Тебя я нашёл сразу. Стройная блондинка за рулём сияющего авто. Умница. Твоё послание считывается безупречно: фитнес, пляж, клубные мальчики. Любой поймёт, что ты счастлива, успешна и живёшь всей полнотой солнечной жизни. Те же бесстыжие глаза, влажные, как у русалки. Тебе далеко за тридцать, детей нет. С трудом верится, что на этой тонкой руке (утомлённой бесконечными селфи) когда-то пестрели феньки, что эти пальцы резались в кровь о жёсткие струны. В тебе было достаточно хаоса и тёмного опыта, чтобы в свои шестнадцать камлать Янкины песни у костра, заставляя меркнуть тихие степные звёзды… Впрочем, я любил тебя. Недолго. А потом наш чердак забили досками, голуби помёрзли в январскую стужу, и в моём хвосте засеребрился первый седой волос.

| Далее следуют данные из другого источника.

/-- An atomic observes what its word announces, stores to the word only where it holds no error, and then enters what it has
read (R169, R172, R173, R175, R191). -/
theorem State.atomic_inv {s t : State} {va n : Nat} {d : BitVec 6} {f : Nat → Option Nat} (h : s.atomic va n d f = .ok t) :
    ∃ ls, s.locs s.issue.core va n true = .ok ls ∧ ∃ u w,
      let r := s.observeWords s.icore s.ictx ls
      (u = r.touchAll r.icore va n ls true ∨ s.soiled ls = none ∧ ∃ bs, u = r.storeAt va n ls bs)
        ∧ t = u.loadOf (s.soiled ls) (r.xDest d w) (r.physOf va) (countFrom va n) ls := by
  unfold State.atomic at h
  split at h
  · cases h
  · obtain ⟨ls, hls, h⟩ := bind_inv h
    cases h
    refine ⟨ls, State.check_inv hls, _, _, ?_, rfl⟩
    split
    · next v hv =>
      have hs : (s.soiled ls).isNone = true := (Option.filter_eq_some_iff.mp hv).2
      exact .inr ⟨Option.isNone_iff_eq_none.mp hs, _, rfl⟩
    · exact .inl rfl

section
variable {s t : State} (hq : s.quiet)
include hq

/-- A store leaves a quiet state. -/
theorem State.storeAt_quiet (va n : Nat) (ls : List Nat) (bs : List Byte) : (s.storeAt va n ls bs).quiet := by
  have ht := State.touchAll_quiet hq s.icore va n ls true
  unfold State.storeAt
  dsimp only
  split
  · exact State.gstore_keeps_quiet ht _ _
  · exact List.foldlRecOn _ _ ht fun _ hu _ _ => State.gstore_keeps_quiet hu _ _

/-- What a read observes leaves a quiet state. -/
theorem State.observeWords_quiet (ls : List Nat) : (s.observeWords s.icore s.ictx ls).quiet :=
  State.modCS_quiet hq _ _ (hq.core s.icore)

/-- A scatter stores to the locations of its lanes. -/
theorem State.scatter_memStores {q : VReg} {k : BitVec 64} {addr : Nat → Nat} (h : s.scatter q k addr = .ok t) :
    ∃ f : Nat → List Nat, (∀ l ∈ selected k, s.locs s.issue.core (addr l) 4 true = .ok (f l))
      ∧ s.memStores t ((selected k).flatMap f) := by
  obtain ⟨ps, hps, -⟩ := bind_inv h
  have hlanes : ∀ l, ∃ ls, l ∈ selected k → s.locs s.issue.core (addr l) 4 true = .ok ls := fun l =>
    if hl : l ∈ selected k then (State.checkLanes_inv hps l hl).imp fun _ h _ => h else ⟨[], fun h => absurd h hl⟩
  choose f hf using hlanes
  rw [State.scatter_ok q hf] at h
  cases h
  refine ⟨f, hf, (List.foldlRecOn (motive := fun u => u.quiet ∧ s.memStores u ((selected k).flatMap f)) (selected k) _
    ⟨hq, (State.noted.refl s s.icore).memStores _⟩ fun u hu l hl => ⟨?_, ?_⟩).2⟩
  · exact State.storeAt_quiet hu.1 _ _ _ _
  · exact hu.2.trans ((State.storeAt_memStores hu.1 (addr l) 4 (f l) (leBytes 4 (q.lane l).toNat)).mono fun a ha =>
      List.mem_flatMap.mpr ⟨l, hl, ha⟩)

/-- An atomic stores to the locations of its word, whose events it has observed (R172, R173, R191). -/
theorem State.atomic_exchanged (hk : s.issue.ctx < 4) {va n : Nat} {d : BitVec 6} {f : Nat → Option Nat}
    (h : s.atomic va n d f = .ok t) : ∃ ls, s.locs s.issue.core va n true = .ok ls ∧ s.exchanged t ls (destX s.issue.rrb d) := by
  obtain ⟨ls, hls, u, w, hu, rfl⟩ := State.atomic_inv h
  have hread := ((State.reads.refl s).observeWords hk ls).storesObserving hk ls
  have hstore : (s.observeWords s.icore s.ictx ls).memStores u ls := by
    rcases hu with rfl | ⟨-, bs, rfl⟩
    · exact (State.touchAll_noted _ _ _ _ _ _).memStores ls
    · exact State.storeAt_memStores (State.observeWords_quiet hq ls) va n ls bs
  have hsoil : s.soiled ls = none ∨ s.soiled ls = u.soiled ls := by
    rcases hu with rfl | ⟨hs, -⟩
    · exact .inr (by rw [State.soiled_touchAll]; rfl)
    · exact .inl hs
  have hdest := State.xDest_within (s := s.observeWords s.icore s.ictx ls) (d := d) (fun _ hr => hr) w
  have hall := hread.trans hstore.storesObserving
  exact ⟨ls, hls, hall.loads hk (State.loadOf_owing (by rw [hall.1.2.1]; exact hk) hdest _ _ hsoil)⟩

end

/-! ### The instructions -/

/-- Under a true guard a slot that ends without a halt did what its body does. -/
theorem slotOp_body {g : BitVec 4} {s t : State} {b : Except Halt State} (hg : s.readP g.toNat = .ok true)
    (h : slotOp g s b = .next t) (hv : t.issue.verdict = none) : b = .ok t := by
  rcases slotOp_inv h hv with ⟨hf, -⟩ | ⟨-, hb⟩
  · rw [hg] at hf
    cases hf
  · exact hb

section
variable {s t : State} {g : BitVec 4} (hq : s.quiet) (hg : s.readP g.toNat = .ok true) (hv : t.issue.verdict = none)
include hq hg hv

/-- ST (R170). -/
theorem st_pushed {d a i : BitVec 6} {z : BitVec 3} {x : X64} (hx : s.readX a = .ok x) (h : exec (.st g d a z i) s = .next t) :
    ∃ ls, s.locs s.issue.core (ldAddress x i (accessSize z)) (accessSize z) true = .ok ls ∧ s.pushed t ls [] := by
  have hb := bind_ok hx (slotOp_body hg h hv)
  obtain ⟨v, -, hb⟩ := bind_inv hb
  obtain ⟨ls, hls, hb⟩ := bind_inv hb
  cases hb
  exact ⟨ls, State.check_inv hls, (State.storeAt_memStores hq _ _ ls _).frame⟩

/-- A slot that scatters stores to the locations of the selected lanes (R178, R180). -/
theorem scatter_pushed {r : Except Halt VReg} {k : BitVec 64} {addr : Nat → Nat}
    (h : slotOp g s (r >>= fun q => s.scatter q k addr) = .next t) :
    ∃ f : Nat → List Nat, (∀ l ∈ selected k, s.locs s.issue.core (addr l) 4 true = .ok (f l))
      ∧ s.pushed t ((selected k).flatMap f) [] := by
  obtain ⟨q, -, hb⟩ := bind_inv (slotOp_body hg h hv)
  obtain ⟨f, hf, hs⟩ := State.scatter_memStores hq hb
  exact ⟨f, hf, hs.frame⟩

/-- A slot that reads its operands and then does an atomic (R172, R173). -/
theorem atomic_exchanged (hk : s.issue.ctx < 4) {r : Except Halt X64} {x : X64} {n : Nat} {d : BitVec 6}
    {f : X64 → Nat → Option Nat} (h : slotOp g s (r >>= fun v => s.atomic x.toNat n d (f v)) = .next t) :
    ∃ ls, s.locs s.issue.core x.toNat n true = .ok ls ∧ s.exchanged t ls (destX s.issue.rrb d) := by
  obtain ⟨v, -, hb⟩ := bind_inv (slotOp_body hg h hv)
  exact State.atomic_exchanged hq hk hb

/-- CAS and CAS4 read the value they compare with first (R173). -/
theorem compare_exchanged (hk : s.issue.ctx < 4) {e r : Except Halt X64} {a d : BitVec 6} {x : X64} {n : Nat}
    {f : X64 → X64 → Nat → Option Nat} (hx : s.readX a = .ok x)
    (h : slotOp g s (e >>= fun c => s.readX a >>= fun y => r >>= fun v => s.atomic y.toNat n d (f c v)) = .next t) :
    ∃ ls, s.locs s.issue.core x.toNat n true = .ok ls ∧ s.exchanged t ls (destX s.issue.rrb d) := by
  obtain ⟨c, -, hb⟩ := bind_inv (slotOp_body hg h hv)
  have hb := bind_ok hx hb
  obtain ⟨v, -, hb⟩ := bind_inv hb
  exact State.atomic_exchanged hq hk hb

end

/-- Settles O59: a store and a scatter by the frame of the bytes they store, an atomic by that frame between the read that
observes and the result that enters. -/
theorem storeFrame : Obligations.StoreFrame := by
  intro s t g d a b z o i v j m x idx k hq hk hg hx hj hm hv core size va lanes keeps one each
  refine ⟨fun h => st_pushed hq hg hv hx h, ?amo, ?amo4, ?cas, ?cas4, ?vstg, ?vscg⟩
  case amo => exact fun h => atomic_exchanged hq hg hv hk ((slotOp_read hx _).symm.trans h)
  case amo4 => exact fun h => atomic_exchanged hq hg hv hk ((slotOp_read hx _).symm.trans h)
  case cas => exact fun h => compare_exchanged hq hg hv hk hx h
  case cas4 => exact fun h => compare_exchanged hq hg hv hk hx h
  case vstg => exact fun h => scatter_pushed hq hg hv ((slotOp_read hx _).symm.trans ((slotOp_read hm _).symm.trans h))
  case vscg =>
    exact fun h => scatter_pushed hq hg hv
      ((slotOp_read hj _).symm.trans ((slotOp_read hx _).symm.trans ((slotOp_read hm _).symm.trans h)))

end Sys2Proof.Machine
end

Сумерки прошлого сгущаются. Занавес. Театр теней откланялся и разбирает декорации. Я отвожу взгляд от монитора, делаю несколько горьких глотков и вижу – в окне дома напротив снова горит свет. Но теперь он как-то странно мерцает, словно подаёт мне сигнал.

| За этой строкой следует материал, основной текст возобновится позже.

/-! ### The environment's moves -/

/-- UPPER's store and load: out of bounds while the rings are in use and the byte belongs to the other side (20_memory.md
R106, 93 U3; log 22), done otherwise, also in a slot that software owns (log 29); the byte loaded goes to the model's own
field (log 18). While `TX` runs, a store is recorded, and the copy of a byte of the frame that it writes is a free value:
where the copy is in hand, where it waits or lies in the slot, and where TXDMA has fetched or sent it (44_transmit.md R284,
93 U15). How the record and the free values are kept is the model's own choice (DESIGN CHOICE, log 11). -/
def Obligations.UpperAccessesAreGuarded : Prop :=
  ∀ (s : State) (ms : List Move) (a b : Nat) (v : Byte), s.cfg.admissible = true → b = a % 2 ^ s.cfg.addrW →
    (ringsLive s = true → ((placeOf s.cfg b).isDesc = true ∨ placeHwOwned s (placeOf s.cfg b) = true) →
      step (s.withMoves (.store a v :: ms)) = .fault .ownershipViolation) ∧
    (ringsLive s = true → (placeOf s.cfg b).isW0 = false → placeHwOwned s (placeOf s.cfg b) = true →
      step (s.withMoves (.load a :: ms)) = .fault .ownershipViolation) ∧
    ((ringsLive s = false ∨ (placeOf s.cfg b).isW0 = true ∨ placeHwOwned s (placeOf s.cfg b) = false) →
      step (s.withMoves (.load a :: ms)) = .next { s with moves := ms, memData := s.byteAt b }) ∧
    ((ringsLive s = false ∨ ((placeOf s.cfg b).isDesc = false ∧ placeHwOwned s (placeOf s.cfg b) = false)) →
      (opOf s.hpc ≠ some .tx →
        step (s.withMoves (.store a v :: ms)) = .next { s with moves := ms, mem := Memory.set s.mem b v }) ∧
      (opOf s.hpc = some .tx → ∀ off : Nat, off = frameOffset s b →
        (byteCopied s off = false → byteInHand s off = false →
          step (s.withMoves (.store a v :: ms)) = .next
            { s with moves := ms, mem := Memory.set s.mem b v, dirty := b :: s.dirty }) ∧
        (byteCopied s off = false → byteInHand s off = true →
          step (s.withMoves (.store a v :: ms)) = .next
            { s with
              moves := ms, mem := Memory.set s.mem b v, dirty := b :: s.dirty
              h := { s.h with byte := Config.freeByte s.freeCtr }
              hostBuf := s.hostBuf.filter fun p => decide (p.fills ≠ some .hostByte), freeCtr := s.freeCtr + 1 }) ∧
        (byteCopied s off = true → ∀ d : Nat, d = addrAt s.cfg s.h.bufp off →
          ∃ t, step (s.withMoves (.store a v :: ms)) = .next t ∧
            t = { s with
              moves := ms, mem := t.mem, dirty := b :: s.dirty, hostBuf := t.hostBuf, tx := t.tx
              wireOut := t.wireOut, freeCtr := t.freeCtr } ∧
            (s.hostBuf.any (Pending.storesByteAt d) = true → t.mem = Memory.set s.mem b v ∧
              t.hostBuf =
                s.hostBuf.map fun p => if p.storesByteAt d then .byte d (Config.freeByte s.freeCtr) else p) ∧
            (s.hostBuf.any (Pending.storesByteAt d) = false → t.hostBuf = s.hostBuf ∧
              t.mem = Memory.set (Memory.set s.mem b v) d (Config.freeByte s.freeCtr)) ∧
            (s.hpc ≠ .t7 → s.hpc ≠ .t8 → t.tx = s.tx ∧ t.wireOut = s.wireOut ∧ t.freeCtr = s.freeCtr + 1) ∧
            ((s.hpc = .t7 ∨ s.hpc = .t8) → t.freeCtr = s.freeCtr + 2 ∧
              ∀ u : State, u = { s with mem := Memory.set s.mem b v } →
                (frameSent u = true → t.tx = s.tx ∧ (s.wireOut = [] → t.wireOut = []) ∧
                  ∀ es e, s.wireOut = es ++ [e] → t.wireOut =
                    es ++ [{ e with bytes := e.bytes.set off (Config.freeByte (s.freeCtr + 1)) }]) ∧
                (frameSent u = false → t.wireOut = s.wireOut ∧
                  (s.tx.job = none → t.tx = s.tx) ∧
                  (∀ j, s.tx.job = some j →
                    ((s.tx.idx = s.txIdx ∧ j.phase ≠ .qt3 ∧ off ∉ j.todo) → t.tx = { s.tx with
                      job := some { j with data := j.data.set off (Config.freeByte (s.freeCtr + 1)) } }) ∧
                    (¬ (s.tx.idx = s.txIdx ∧ j.phase ≠ .qt3 ∧ off ∉ j.todo) → t.tx = s.tx)))))))

/-- The moves that change something and run no instruction, beside UPPER's, WIRE's and MAC.RESET's: the PHY sets one of its
registers (42_mdio_phy_bridge.md R216), and nothing else changes; the memory system performs one outstanding access of a
context, unless an earlier one of that context shares an address with it (20_memory.md R96, R97), and of a copy its load
first. That these are moves of their own, with the lists they read, is the model's own realisation (logs 1, 7, 8). -/
def Obligations.PhyAndMemorySystemMoves : Prop :=
  ∀ (s : State) (ms : List Move), s.cfg.admissible = true →
    (∀ (pa ra : BitVec 5) (v : Half), ∃ t, step (s.withMoves (.phy pa ra v :: ms)) = .next t ∧
      t = { s with moves := ms, phy := t.phy } ∧
      ∀ pa' ra' : BitVec 5, phyRead t pa' ra' = if pa' = pa ∧ ra' = ra then v else phyRead s pa' ra') ∧
    (∀ (c : Ctx) (k : Nat) (m : Move), m = (if c = .host then .drainHost k else .drainIsr k) →
      ((s.pending c).length ≤ k → step (s.withMoves (m :: ms)) = .next (s.withMoves ms)) ∧
      (∀ p : Pending, (s.pending c)[k]? = some p →
        ((∃ q ∈ (s.pending c).take k, ∃ a ∈ q.addrs, a ∈ p.firstAddrs) →
          step (s.withMoves (m :: ms)) = .next (s.withMoves ms)) ∧
        ((∀ q ∈ (s.pending c).take k, ∀ a ∈ q.addrs, a ∉ p.firstAddrs) →
          ((∀ src dst, p ≠ .copy src dst) → step (s.withMoves (m :: ms)) = .next
            ((performAccess p (s.withMoves ms)).setPending c ((s.pending c).eraseIdx k))) ∧
          (∀ src dst, p = .copy src dst → step (s.withMoves (m :: ms)) = .next
            ((s.withMoves ms).setPending c ((s.pending c).set k (.byte dst (s.byteAt src))))))))

/-- Frame arrival (43_ring_ownership.md R244, R246; 93 U19): refused outside the environment's constraints; ignored
without a trace while RXDMA is stopped; rejected by the filter with nothing changed; else a job.
The address filter (43_ring_ownership.md R247): PROMISC; the station address; BCAST_EN and all ones; MCAST_ALL and
bit 0 of the first byte. -/
def Obligations.FrameArrivalAndFilter : Prop :=
  (∀ (s : State) (ms : List Move) (f : Frame), s.cfg.admissible = true →
      ((f.bytes.length < 14 ∨ s.cfg.maxWireLen < f.bytes.length) →
        step (s.withMoves (.wire f :: ms)) = .refused .wireFrameLength) ∧
      (14 ≤ f.bytes.length → f.bytes.length ≤ s.cfg.maxWireLen →
        (s.rx.job ≠ none → step (s.withMoves (.wire f :: ms)) = .refused .wireBusy) ∧
        (s.rx.job = none → s.rx.run = .stopped → step (s.withMoves (.wire f :: ms)) = .next (s.withMoves ms)) ∧
        (s.rx.job = none → s.rx.run = .running → accepts s f = false →
          step (s.withMoves (.wire f :: ms)) = .next (s.withMoves ms)) ∧
        (s.rx.job = none → s.rx.run = .running → accepts s f = true →
          step (s.withMoves (.wire f :: ms)) = .next
            { s with
              moves := ms
              rx := { s.rx with
                job := some
                  { frame := f, off := 0, first := true, phase := .qr1, mic := 0, w0 := 0, bufp := 0, todo := [] } } }))) ∧
  (∀ (s : State) (d0 d1 d2 d3 d4 d5 : Byte) (rest : List Byte) (ce le ae : Bool),
      accepts s ⟨d0 :: d1 :: d2 :: d3 :: d4 :: d5 :: rest, ce, le, ae⟩ = true ↔
        (s.regs.filter.getLsbD 0 = true ∨
          (d0 = s.regs.macLo.extractLsb' 0 8 ∧ d1 = s.regs.macLo.extractLsb' 8 8 ∧
            d2 = s.regs.macLo.extractLsb' 16 8 ∧ d3 = s.regs.macLo.extractLsb' 24 8 ∧
            d4 = s.regs.macHi.extractLsb' 0 8 ∧ d5 = s.regs.macHi.extractLsb' 8 8) ∨
          (s.regs.filter.getLsbD 1 = true ∧
            d0 = 0xFF ∧ d1 = 0xFF ∧ d2 = 0xFF ∧ d3 = 0xFF ∧ d4 = 0xFF ∧ d5 = 0xFF) ∨
          (s.regs.filter.getLsbD 2 = true ∧ d0.getLsbD 0 = true)))

/-! ### Registers -/

/-- `REGRD` returns each register's value by number and changes nothing else (10_state.md R35, 41_register_bridge.md
R180). The data word of the bus access is the model's own field (log 18); a counter of a width other than 32 is shown in
its low 32 bits (log 4). -/
def Obligations.RegrdReturnsEachRegister : Prop :=
  ∀ s : State,
    (∀ no : BitVec 5, exec (.regrd no) s = .next { s with busData := regRead (regOfNumber no) s }) ∧
    exec (.regrd 0) s = .next { s with busData := s.regs.ctrl } ∧
    exec (.regrd 1) s = .next { s with busData := s.regs.maccfg } ∧
    exec (.regrd 2) s = .next { s with busData := s.regs.macLo } ∧
    exec (.regrd 3) s = .next { s with busData := s.regs.macHi } ∧
    exec (.regrd 4) s = .next { s with busData := s.regs.filter } ∧
    exec (.regrd 5) s = .next { s with busData := s.regs.mdioCtrl } ∧
    exec (.regrd 6) s = .next { s with busData := s.regs.mdioData } ∧
    exec (.regrd 7) s = .next { s with busData := s.regs.intEn } ∧
    exec (.regrd 8) s = .next { s with busData := s.regs.intStatus } ∧
    exec (.regrd 9) s = .next { s with busData := s.regs.rxBase } ∧
    exec (.regrd 10) s = .next { s with busData := s.regs.txBase } ∧
    exec (.regrd 12) s = .next { s with busData := s.regs.diag } ∧
    exec (.regrd 13) s = .next { s with busData := if s.link = .up then 1 else 0 } ∧
    exec (.regrd 16) s = .next { s with busData := BitVec.ofNat 32 s.nsent } ∧
    exec (.regrd 17) s = .next { s with busData := BitVec.ofNat 32 s.nsentBytes } ∧
    exec (.regrd 18) s = .next { s with busData := BitVec.ofNat 32 s.nrecv } ∧
    exec (.regrd 19) s = .next { s with busData := BitVec.ofNat 32 s.ndrop } ∧
    exec (.regrd 20) s = .next { s with busData := BitVec.ofNat 32 s.nerr } ∧
    exec (.regrd 21) s = .next { s with busData := s.phyId } ∧
    exec (.regrd 25) s = .next { s with busData := s.regs.argBuf } ∧
    exec (.regrd 26) s = .next { s with busData := s.regs.argLen } ∧
    exec (.regrd 27) s = .next { s with busData := s.regs.result } ∧
    (∀ no : BitVec 5, no ∈ ([11, 14, 15, 22, 23, 24, 28, 29, 30, 31] : List (BitVec 5)) →
      exec (.regrd no) s = .next { s with busData := 0 })

/-- Reserved register numbers read 0 and ignore writes (10_state.md R53); the read-only registers ignore writes (R35). -/
def Obligations.ReservedAndReadOnlyIgnoreWrites : Prop :=
  ∀ (s : State) (v : Word),
    (∀ no : BitVec 5, no ∈ ([14, 15, 22, 23, 28, 29, 30, 31] : List (BitVec 5)) →
      exec (.regrd no) s = .next { s with busData := 0 } ∧ exec (.regwr no v) s = .next s) ∧
    (∀ no : BitVec 5, no ∈ ([13, 16, 17, 18, 19, 20, 21, 27] : List (BitVec 5)) → exec (.regwr no v) s = .next s)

– Не спишь? – моргает светильник.
– Не сплю, – отвечаю я.
– Вот и мой хозяин не спит. Всё думает.
– О чём же он думает?
– Да кто вас, людей, поймёт. То верёвку к трубе прилаживает, то чай пьёт.
– А к окошку подходил, улыбался?
– Улыбался.
– А песни русские, протяжные пел?
– И песни пел.
– А бутылки под кровать прятал?
– Дурак ты…
– Это почему же? – удивляюсь я.
– Да кто ж со светильником разговаривает, – лукаво подмигнул светильник.
Чьи-то руки снова коснулись выключателя, и комната опрокинулась во мрак. Веки тяжелеют, глаза жмурятся против воли. Я нажал кнопку компьютера и лёг на кровать.
Когда придут люди, свяжут меня и напичкают лекарствами, будет утро. Они станут убеждать меня, что ночь для сна, а день для работы, что кушать полезно, а бухать вредно, что разум для войны, а война для мира, что две параллельные линии никогда не пересекутся, никогда…
Дорога домой
Погода выдалась слякотная, бабья, с пломбирным снежком, лужицами, почти апрельская, хотя на календаре – первое ноября. Прошлый ноябрь я хорошо запомнил. Было не так. Закостеневшая серая земля, скупо присыпанная снегом, смотрела мрачно и торжественно, как на кладбище. Дули пронизывающие ледяные ветра. Люди отогревали кровь водкой и батареями. На улицах было меньше легкомыслия и суеты. А нынче погляди в окно…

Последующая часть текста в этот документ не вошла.